In the records that follow, find the line with "afterK : Bool"; from there, retype every line exactly through the line with "match decodeChar a.rd c, a.cur with", which also belongs to the answer.

==== Entries shown

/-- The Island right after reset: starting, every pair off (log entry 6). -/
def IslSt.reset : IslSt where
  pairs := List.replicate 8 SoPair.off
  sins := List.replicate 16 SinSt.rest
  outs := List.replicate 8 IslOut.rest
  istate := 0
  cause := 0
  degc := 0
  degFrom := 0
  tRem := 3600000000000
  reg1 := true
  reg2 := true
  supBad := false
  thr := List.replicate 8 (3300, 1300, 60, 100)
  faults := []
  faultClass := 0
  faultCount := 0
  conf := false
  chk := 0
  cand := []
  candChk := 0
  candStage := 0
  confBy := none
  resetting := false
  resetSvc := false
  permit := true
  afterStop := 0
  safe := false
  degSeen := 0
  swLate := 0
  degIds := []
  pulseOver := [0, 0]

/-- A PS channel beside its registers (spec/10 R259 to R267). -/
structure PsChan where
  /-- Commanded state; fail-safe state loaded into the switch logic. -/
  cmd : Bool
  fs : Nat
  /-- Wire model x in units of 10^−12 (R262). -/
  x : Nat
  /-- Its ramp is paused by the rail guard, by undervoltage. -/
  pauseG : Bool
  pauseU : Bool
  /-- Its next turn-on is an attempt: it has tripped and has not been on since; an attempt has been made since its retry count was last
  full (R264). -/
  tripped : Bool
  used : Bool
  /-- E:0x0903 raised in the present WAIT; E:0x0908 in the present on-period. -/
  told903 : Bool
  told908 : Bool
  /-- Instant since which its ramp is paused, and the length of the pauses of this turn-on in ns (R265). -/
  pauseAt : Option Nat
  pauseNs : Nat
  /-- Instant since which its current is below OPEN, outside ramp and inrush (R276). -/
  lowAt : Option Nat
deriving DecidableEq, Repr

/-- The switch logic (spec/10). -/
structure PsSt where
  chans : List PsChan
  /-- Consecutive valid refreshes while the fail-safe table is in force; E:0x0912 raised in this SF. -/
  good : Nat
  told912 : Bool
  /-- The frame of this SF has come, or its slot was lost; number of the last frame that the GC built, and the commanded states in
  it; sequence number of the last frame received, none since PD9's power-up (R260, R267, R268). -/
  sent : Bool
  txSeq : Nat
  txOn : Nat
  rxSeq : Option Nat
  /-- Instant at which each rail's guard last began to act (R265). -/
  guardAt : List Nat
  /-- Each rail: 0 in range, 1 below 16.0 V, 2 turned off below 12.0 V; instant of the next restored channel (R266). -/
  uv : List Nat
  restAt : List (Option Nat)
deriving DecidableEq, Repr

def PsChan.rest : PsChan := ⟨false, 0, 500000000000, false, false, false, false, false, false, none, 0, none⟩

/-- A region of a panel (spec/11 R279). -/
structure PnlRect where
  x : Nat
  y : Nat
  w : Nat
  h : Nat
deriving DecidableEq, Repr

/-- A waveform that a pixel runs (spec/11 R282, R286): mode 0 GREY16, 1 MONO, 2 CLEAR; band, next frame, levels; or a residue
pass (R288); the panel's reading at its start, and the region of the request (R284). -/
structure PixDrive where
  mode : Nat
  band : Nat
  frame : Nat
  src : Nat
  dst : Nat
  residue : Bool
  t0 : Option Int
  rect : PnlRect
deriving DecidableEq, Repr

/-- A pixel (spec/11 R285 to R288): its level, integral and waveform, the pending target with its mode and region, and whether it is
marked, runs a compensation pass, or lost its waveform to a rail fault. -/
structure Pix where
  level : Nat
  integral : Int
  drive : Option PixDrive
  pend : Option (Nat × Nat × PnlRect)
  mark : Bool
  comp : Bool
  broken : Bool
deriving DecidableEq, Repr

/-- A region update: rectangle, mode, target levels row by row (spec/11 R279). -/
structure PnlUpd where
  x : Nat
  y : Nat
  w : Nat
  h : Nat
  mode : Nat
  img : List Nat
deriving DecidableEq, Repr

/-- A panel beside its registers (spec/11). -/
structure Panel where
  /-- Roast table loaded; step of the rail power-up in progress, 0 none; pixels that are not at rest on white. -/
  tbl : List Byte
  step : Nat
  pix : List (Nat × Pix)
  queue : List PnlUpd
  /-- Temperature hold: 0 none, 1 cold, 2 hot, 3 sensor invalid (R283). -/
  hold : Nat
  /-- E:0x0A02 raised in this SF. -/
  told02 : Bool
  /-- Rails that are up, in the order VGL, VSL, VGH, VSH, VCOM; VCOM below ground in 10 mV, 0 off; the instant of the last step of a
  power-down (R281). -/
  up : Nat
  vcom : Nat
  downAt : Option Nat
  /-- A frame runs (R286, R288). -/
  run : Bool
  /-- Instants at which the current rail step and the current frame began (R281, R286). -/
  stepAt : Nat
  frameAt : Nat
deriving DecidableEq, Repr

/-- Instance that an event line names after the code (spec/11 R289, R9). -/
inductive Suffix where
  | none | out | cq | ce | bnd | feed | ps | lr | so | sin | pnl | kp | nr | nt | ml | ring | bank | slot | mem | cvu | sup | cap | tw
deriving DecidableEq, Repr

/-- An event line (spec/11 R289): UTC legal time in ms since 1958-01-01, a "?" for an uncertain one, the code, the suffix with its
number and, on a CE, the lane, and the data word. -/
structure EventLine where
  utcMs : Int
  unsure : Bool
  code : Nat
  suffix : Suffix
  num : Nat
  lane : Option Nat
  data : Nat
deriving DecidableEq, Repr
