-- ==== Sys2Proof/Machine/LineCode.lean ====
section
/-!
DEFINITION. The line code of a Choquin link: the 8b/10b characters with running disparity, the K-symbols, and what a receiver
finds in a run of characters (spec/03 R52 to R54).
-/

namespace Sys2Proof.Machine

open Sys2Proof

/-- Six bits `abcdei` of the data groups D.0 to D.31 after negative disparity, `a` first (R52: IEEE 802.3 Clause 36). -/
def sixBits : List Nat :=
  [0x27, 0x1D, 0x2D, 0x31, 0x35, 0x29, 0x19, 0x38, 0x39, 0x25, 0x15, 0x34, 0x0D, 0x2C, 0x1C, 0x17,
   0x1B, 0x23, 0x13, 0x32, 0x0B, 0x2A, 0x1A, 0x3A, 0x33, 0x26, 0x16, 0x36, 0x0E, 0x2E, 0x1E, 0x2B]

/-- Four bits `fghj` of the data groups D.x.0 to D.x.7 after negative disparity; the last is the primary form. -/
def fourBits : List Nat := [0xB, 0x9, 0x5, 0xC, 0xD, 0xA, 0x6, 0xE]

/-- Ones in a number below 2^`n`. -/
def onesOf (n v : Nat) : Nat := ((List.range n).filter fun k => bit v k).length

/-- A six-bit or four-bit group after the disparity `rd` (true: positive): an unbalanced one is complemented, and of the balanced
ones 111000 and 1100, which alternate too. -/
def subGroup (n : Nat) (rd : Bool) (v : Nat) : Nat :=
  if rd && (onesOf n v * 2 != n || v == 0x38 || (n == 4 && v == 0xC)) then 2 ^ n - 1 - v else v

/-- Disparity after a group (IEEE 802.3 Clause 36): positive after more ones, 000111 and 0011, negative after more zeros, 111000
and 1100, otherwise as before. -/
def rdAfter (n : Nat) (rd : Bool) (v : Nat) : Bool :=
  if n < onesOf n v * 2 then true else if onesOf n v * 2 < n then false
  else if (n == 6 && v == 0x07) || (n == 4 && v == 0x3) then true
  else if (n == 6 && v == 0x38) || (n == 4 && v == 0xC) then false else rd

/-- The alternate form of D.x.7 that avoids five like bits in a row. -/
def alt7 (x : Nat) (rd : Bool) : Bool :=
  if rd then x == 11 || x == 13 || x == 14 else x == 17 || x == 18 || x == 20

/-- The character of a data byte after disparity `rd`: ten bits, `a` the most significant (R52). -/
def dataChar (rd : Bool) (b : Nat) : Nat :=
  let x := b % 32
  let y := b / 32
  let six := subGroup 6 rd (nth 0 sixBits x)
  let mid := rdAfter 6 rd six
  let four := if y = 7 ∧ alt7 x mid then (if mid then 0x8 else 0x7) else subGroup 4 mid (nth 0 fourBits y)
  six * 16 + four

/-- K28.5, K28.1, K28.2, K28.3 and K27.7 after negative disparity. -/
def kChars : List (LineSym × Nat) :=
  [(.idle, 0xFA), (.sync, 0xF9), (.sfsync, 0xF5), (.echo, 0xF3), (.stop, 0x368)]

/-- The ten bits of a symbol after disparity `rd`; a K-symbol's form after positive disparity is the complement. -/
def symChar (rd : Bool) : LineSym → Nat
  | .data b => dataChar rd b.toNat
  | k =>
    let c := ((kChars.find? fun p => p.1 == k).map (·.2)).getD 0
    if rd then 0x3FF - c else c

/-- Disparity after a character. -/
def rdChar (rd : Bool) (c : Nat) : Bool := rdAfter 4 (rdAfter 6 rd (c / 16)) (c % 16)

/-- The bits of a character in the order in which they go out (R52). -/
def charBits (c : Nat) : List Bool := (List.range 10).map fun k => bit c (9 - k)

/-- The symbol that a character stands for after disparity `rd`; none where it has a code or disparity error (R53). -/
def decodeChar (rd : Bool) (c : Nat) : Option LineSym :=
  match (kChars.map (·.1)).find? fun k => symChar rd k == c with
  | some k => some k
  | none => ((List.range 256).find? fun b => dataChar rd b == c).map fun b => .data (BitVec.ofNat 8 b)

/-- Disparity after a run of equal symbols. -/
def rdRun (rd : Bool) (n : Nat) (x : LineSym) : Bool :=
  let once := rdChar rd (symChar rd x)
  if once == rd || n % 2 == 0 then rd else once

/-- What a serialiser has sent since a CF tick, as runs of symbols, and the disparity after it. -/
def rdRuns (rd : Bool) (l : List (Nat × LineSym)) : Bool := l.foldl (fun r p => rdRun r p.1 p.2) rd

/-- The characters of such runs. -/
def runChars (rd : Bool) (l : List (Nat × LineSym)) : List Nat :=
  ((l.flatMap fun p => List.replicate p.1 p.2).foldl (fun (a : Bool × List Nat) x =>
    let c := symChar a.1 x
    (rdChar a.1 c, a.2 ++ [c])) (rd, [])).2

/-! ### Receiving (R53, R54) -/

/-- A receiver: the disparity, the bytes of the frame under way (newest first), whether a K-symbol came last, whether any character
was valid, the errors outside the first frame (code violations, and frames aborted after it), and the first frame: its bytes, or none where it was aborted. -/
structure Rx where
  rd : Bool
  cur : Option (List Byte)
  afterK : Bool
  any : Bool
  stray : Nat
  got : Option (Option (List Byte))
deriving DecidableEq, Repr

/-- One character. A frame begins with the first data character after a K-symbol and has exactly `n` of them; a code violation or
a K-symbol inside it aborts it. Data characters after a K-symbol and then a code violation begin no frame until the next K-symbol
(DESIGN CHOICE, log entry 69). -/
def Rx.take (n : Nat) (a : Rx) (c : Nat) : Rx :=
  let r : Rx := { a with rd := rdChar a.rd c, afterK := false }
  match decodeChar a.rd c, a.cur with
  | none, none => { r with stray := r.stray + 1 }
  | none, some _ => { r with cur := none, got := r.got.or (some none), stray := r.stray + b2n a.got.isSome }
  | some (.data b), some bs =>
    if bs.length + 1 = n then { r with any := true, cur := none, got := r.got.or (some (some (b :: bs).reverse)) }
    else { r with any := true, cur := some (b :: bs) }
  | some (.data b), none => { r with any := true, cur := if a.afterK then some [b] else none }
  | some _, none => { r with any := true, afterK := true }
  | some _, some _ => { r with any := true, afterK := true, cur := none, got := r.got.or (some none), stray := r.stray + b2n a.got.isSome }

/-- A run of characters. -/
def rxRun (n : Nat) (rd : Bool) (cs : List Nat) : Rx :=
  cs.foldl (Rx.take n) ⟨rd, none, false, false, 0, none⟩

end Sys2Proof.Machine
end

========

Answer for this exercise:
  afterK : Bool
  any : Bool
  stray : Nat
  got : Option (Option (List Byte))
deriving DecidableEq, Repr

/-- One character. A frame begins with the first data character after a K-symbol and has exactly `n` of them; a code violation or
a K-symbol inside it aborts it. Data characters after a K-symbol and then a code violation begin no frame until the next K-symbol
(DESIGN CHOICE, log entry 69). -/
def Rx.take (n : Nat) (a : Rx) (c : Nat) : Rx :=
  let r : Rx := { a with rd := rdChar a.rd c, afterK := false }
  match decodeChar a.rd c, a.cur with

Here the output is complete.